Com apenas 33 anos, o jornalista belo-horizontino Pedro Paiva já percorreu diferentes redações e hoje se consolida como uma das vozes mais jovens do jornalismo internacional.
Em agosto, ele chamou a atenção do público brasileiro ao substituir Eduardo Barão como correspondente da Rede Bandeirantes em Nova York. Foram reportagens diárias para o Jornal da Band, entradas ao vivo na BandNews TV e BandNews FM e, principalmente, uma cobertura intensa da recente crise diplomática entre Brasil e Estados Unidos. No YouTube da emissora, suas matérias alcançaram grande repercussão uma delas ultrapassou 600 mil visualizações.
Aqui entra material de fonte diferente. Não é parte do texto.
/-- A step after the end takes off one turn of the core, if one is left (R199). -/
theorem step_of_ended {s : State} (h : s.ended) :
    ∃ t : State, step s = .next t ∧ t.ended ∧ t = { s with events := s.events.tail } := by
  obtain ⟨hcore, hidle⟩ := h
  cases he : s.events with
  | nil =>
    refine ⟨s, ?_, ⟨hcore, hidle⟩, ?_⟩
    · rw [step_nil he, coreTurn_idle hidle]
    · rw [List.tail_nil, ← he]
  | cons e es =>
    rw [he] at hcore
    obtain rfl := hcore e List.mem_cons_self
    refine ⟨{ s with events := es }, ?_, ⟨fun e he' => hcore e (List.mem_cons_of_mem _ he'), hidle⟩, rfl⟩
    rw [step_core he, coreTurn_idle (s := { s with events := es }) hidle]

/-- Settles O4. -/
theorem stepRunsTheCommandInCur : Obligations.StepRunsTheCommandInCur := by
  refine ⟨fun s i hbusy hd he => ?_, fun s i es hbusy hd he => ?_, fun s hidle he => ?_,
    fun s es hidle he => ?_, fun s => step_of_ended, fun s i => ?_⟩
  · rw [step_nil he, coreTurn_busy hbusy hd]
  · rw [step_core he]
    exact coreTurn_busy (s := { s with events := es }) hbusy hd
  · rw [step_nil he, coreTurn_idle hidle]
  · rw [step_core he]
    exact coreTurn_idle (s := { s with events := es }) hidle
  · rw [State.withFetchWord, decodeTableWord_encode]
    exact (step_placeCommand s i).trans (coreTurn_busy rfl (decode_commandWord rfl))

end Sys2Proof.Machine
end

section
/-! While a command runs, a host move other than reset changes STATUS in ERR and ERRCODE at most, and nothing else of the
block (R60, R196, R208, R209). -/

namespace Sys2Proof.Machine

theorem State.sameBlock.mem_eq {s t : State} (h : s.sameBlock t) (sp : Space16) : t.mem sp = s.mem sp := by
  obtain ⟨d, es, v, rfl⟩ := h
  cases sp <;> rfl

/-- A write while busy is dropped with an error, or ignored by a read-only register. -/
theorem State.hostWrite_busy {s t : State} {a : Addr} {l : Location} {v : Element}
    (hbusy : s.status.busy = true) (h : s.hostWrite a l v = .next t) :
    t = s ∨ ∃ c, t = s.raiseCmdError c := by
  obtain ⟨sp, i, x, -, -, rfl⟩ | ⟨i, x, -, -, rfl⟩ | ⟨r, x, -, -, rfl⟩ := State.hostWrite_cases h
  · exact .inr ⟨writeWhileBusy, by rw [State.hostWrite16, if_pos hbusy]⟩
  · exact .inr ⟨writeWhileBusy, by rw [State.hostWriteProb, if_pos hbusy]⟩
  · cases r with
    | cmd => exact .inr ⟨cmdWhileBusy, by rw [State.hostWriteCsr, State.writeCmd, if_pos hbusy]⟩
    | qIn | dqIn => exact .inr ⟨writeWhileBusy, by rw [State.hostWriteCsr, if_pos hbusy]⟩
    | status | cfg | qOut | dqOut | amax => exact .inl rfl

theorem hostMove_busy {m : HostMove} {s t : State} (hbusy : s.status.busy = true) (hm : m ≠ .reset)
    (h : hostMove m s = .next t) : s.sameBlock t ∨ ∃ c, t = s.raiseCmdError c := by
  have same_of_eq (ht : t = s) : s.sameBlock t := ht ▸ s.sameBlock_withEvents s.events
  obtain ⟨a, l, -, -, rfl⟩ | ⟨a, l, v, -, -, hw⟩ | ⟨a, l, -, -, hw⟩ | ⟨-, rfl⟩ | ⟨hreset, -⟩ :=
    hostMove_cases h
  · exact .inl (s.sameBlock_hostRead l)
  · exact (State.hostWrite_busy hbusy hw).imp_left same_of_eq
  · exact (State.hostWrite_busy hbusy hw).imp_left same_of_eq
  · exact .inl s.sameBlock_hostWait
  · exact absurd hreset hm

/-- Settles O17: a read or a poll changes nothing of the block, and a write is dropped with an error or ignored. -/
theorem hostCannotDisturbARunningCommand : Obligations.HostCannotDisturbARunningCommand := by
  intro s t es m hbusy he hm h
  rw [step_host he] at h
  obtain hsame | ⟨c, rfl⟩ := hostMove_busy (s := { s with events := es }) hbusy hm h
  · refine ⟨fun sp => ?_, ?_⟩
    · rw [hsame.mem_eq, State.withEvents_mem]
    · obtain ⟨d, es', v, rfl⟩ := hsame
      exact ⟨rfl, ⟨rfl, rfl, rfl, rfl, rfl, rfl⟩, rfl⟩
  · refine ⟨fun sp => ?_, rfl, ⟨rfl, rfl, rfl, rfl, rfl, rfl⟩, rfl⟩
    rw [State.raiseCmdError_mem, State.withEvents_mem]

end Sys2Proof.Machine
end

section
/-! A state with the invariant whose host makes legal moves alone always has a next state of that kind (R54, R191, R199,
R205). -/

namespace Sys2Proof.Machine

/-! ### The core has a turn -/

/-- STAGE belongs to the command in CUR, so the stage to perform exists (R33, R191). -/
theorem exec_of_inv {s : State} {i : Instr} (hs : s.Inv) (hbusy : s.status.busy = true)
    (hcur : s.status.cur = i.opcode) : ∃ t, exec i s = .next t := by
  by_cases hi : i = .forward
  · subst hi
    obtain ⟨h1, h7⟩ : 1#4 ≤ s.status.stage ∧ s.status.stage ≤ 7#4 := hs.busyStage .forward hbusy hcur
    have hstage : isForwardStage s.status.stage = true := by
      simpa [isForwardStage, BitVec.le_def] using And.intro h1 h7
    obtain ⟨b, -, hexec⟩ := exec_forward hstage
    exact ⟨_, hexec⟩
  · obtain ⟨b, -, hexec⟩ := exec_singleStage hi s
    exact ⟨_, hexec⟩

theorem coreTurn_of_inv {s : State} (hs : s.Inv) : ∃ t, coreTurn s = .next t := by
  cases hbusy : s.status.busy with
  | false => exact ⟨s, coreTurn_idle hbusy⟩
  | true =>
    obtain ⟨i, hcur⟩ := hs.curLegal
    rw [coreTurn_busy hbusy (decode_commandWord hcur)]
    exact exec_of_inv hs hbusy hcur

/-! ### What the host is still to do -/

theorem exec_events {i : Instr} {s t : State} (h : exec i s = .next t) : t.events = s.events := by
  obtain ⟨-, -, f, hf, rfl⟩ | ⟨-, f, hf, rfl⟩ := exec_cases h
  · exact (State.endStage_events (f s) 7#4).trans (hf.sameHost s).1
  · exact (State.complete_events (f s)).trans (hf.sameHost s).1

theorem coreTurn_events {s t : State} (h : coreTurn s = .next t) : t.events = s.events := by
  obtain ⟨-, rfl⟩ | ⟨-, i, -, hexec⟩ := coreTurn_cases h
  · rfl
  · exact exec_events hexec

theorem State.hostRead_events (s : State) (l : Location) : (s.hostRead l).events = s.events := by
  cases l with
  | mem16 sp i =>
    rw [State.hostRead, State.hostRead16]
    split
    · rfl
    · split <;> rfl
  | prob i =>
    rw [State.hostRead, State.hostReadProb]
    split
    · rfl
    · split <;> rfl
  | csr r =>
    rw [State.hostRead, State.hostReadCsr]
    split <;> rfl

theorem HostWriteEffect.events_eq {s t : State} {l : Location} {v : Element} (h : HostWriteEffect s l v t) :
    t.events = s.events := by
  cases h with
  | stored16 sp i x => exact State.write16_events s sp i x
  | dropped | ignored | storedProb | storedQIn | storedDqIn | accepted | illegal => rfl

/-- Only a poll of WAIT adds to the list: a turn of the core and another poll (R86, R199). -/
theorem hostMove_events {m : HostMove} {s t : State} (h : hostMove m s = .next t) :
    t.events = s.events ∨ t.events = .core :: .host .wait :: s.events := by
  obtain ⟨a, l, -, -, rfl⟩ | ⟨a, l, v, -, -, hw⟩ | ⟨a, l, -, -, hw⟩ | ⟨-, rfl⟩ | ⟨-, rfl⟩ :=
    hostMove_cases h
  · exact .inl (s.hostRead_events l)
  · exact .inl (State.hostWrite_effect hw).events_eq
  · exact .inl (State.hostWrite_effect hw).events_eq
  · rw [State.hostWait]
    split
    · exact .inl (s.hostRead_events (.csr .status))
    · exact .inr rfl
  · exact .inl rfl

theorem State.hostLegal.of_events {s t : State} (h : s.hostLegal) (ht : t.events = s.events) : t.hostLegal := by
  rw [State.hostLegal, ht]
  exact h

theorem hostMove_hostLegal {m : HostMove} {s t : State} (hs : s.hostLegal) (h : hostMove m s = .next t) :
    t.hostLegal := by
  obtain ht | ht := hostMove_events h
  · exact hs.of_events ht
  · rw [State.hostLegal, ht]
    exact List.forall_mem_cons.mpr ⟨rfl, List.forall_mem_cons.mpr ⟨rfl, hs⟩⟩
Natural do bairro Funcionários, na região centro-sul de Belo Horizonte, Pedro deixou Minas ainda adolescente, passou por São Paulo, Rio de Janeiro e até por Montevidéu, no Uruguai, antes de se fixar nos Estados Unidos. Apesar das mudanças constantes, não esquece as origens: “BH é onde nasci e onde vivem meus tios, primos e avós. Sempre terá um cantinho especial no meu coração.”
A primeira chance profissional veio de forma inesperada em 2020, quando criou no Instagram um perfil dedicado à eleição americana. O conteúdo chamou a atenção de nomes de peso, como Luciano Huck, e acabou abrindo as portas para trabalhar como produtor no América News, telejornal da Globo Internacional.
Já em Nova York, recebeu em 2021 uma proposta da Revista Híbrida e decidiu permanecer. Desde então, construiu um percurso sólido: passou por veículos como Brasil 247, RedeTV!, Brasil de Fato, TV A Crítica, CNN Brasil, Times Brasil/CNBC e, mais recentemente, o Grupo Bandeirantes.
Mas a rotina, como ele faz questão de frisar, está longe de ser glamourosa:“Ser correspondente não tem nada de luxo. É correria, longas jornadas, muitas vezes sem descanso e sem férias. Como freelancer, a gente precisa estar o tempo todo em movimento.”
Mesmo assim, Pedro segue acumulando experiências marcantes. Em quatro anos de Estados Unidos, acompanhou uma eleição presidencial, três indiciamentos de Donald Trump, duas Assembleias Gerais da ONU e três visitas oficiais de Lula ao país, além de entrevistas com governadores e autoridades brasileiras.
A lembrança mais especial, segundo ele, foi a visita de Lula à Casa Branca, em 2023: “Foi a primeira vez que estive em Washington e também no Salão Oval. Para quem ama jornalismo político internacional, como eu, foi um sonho realizado.” Entre a saudade da família e o ritmo intenso, Pedro continua olhando para frente. Seu objetivo é ampliar horizontes e também falar diretamente ao público americano:
“Os Estados Unidos são um país de imigrantes, mas ainda faltam vozes imigrantes nas redações. Eu amo o Brasil, mas quero também contar histórias daqui, por dentro.” Com determinação e olhar atento, Pedro Paiva mostra que o jornalismo não tem fronteiras e que a voz de um mineiro pode ecoar de Nova York para o mundo.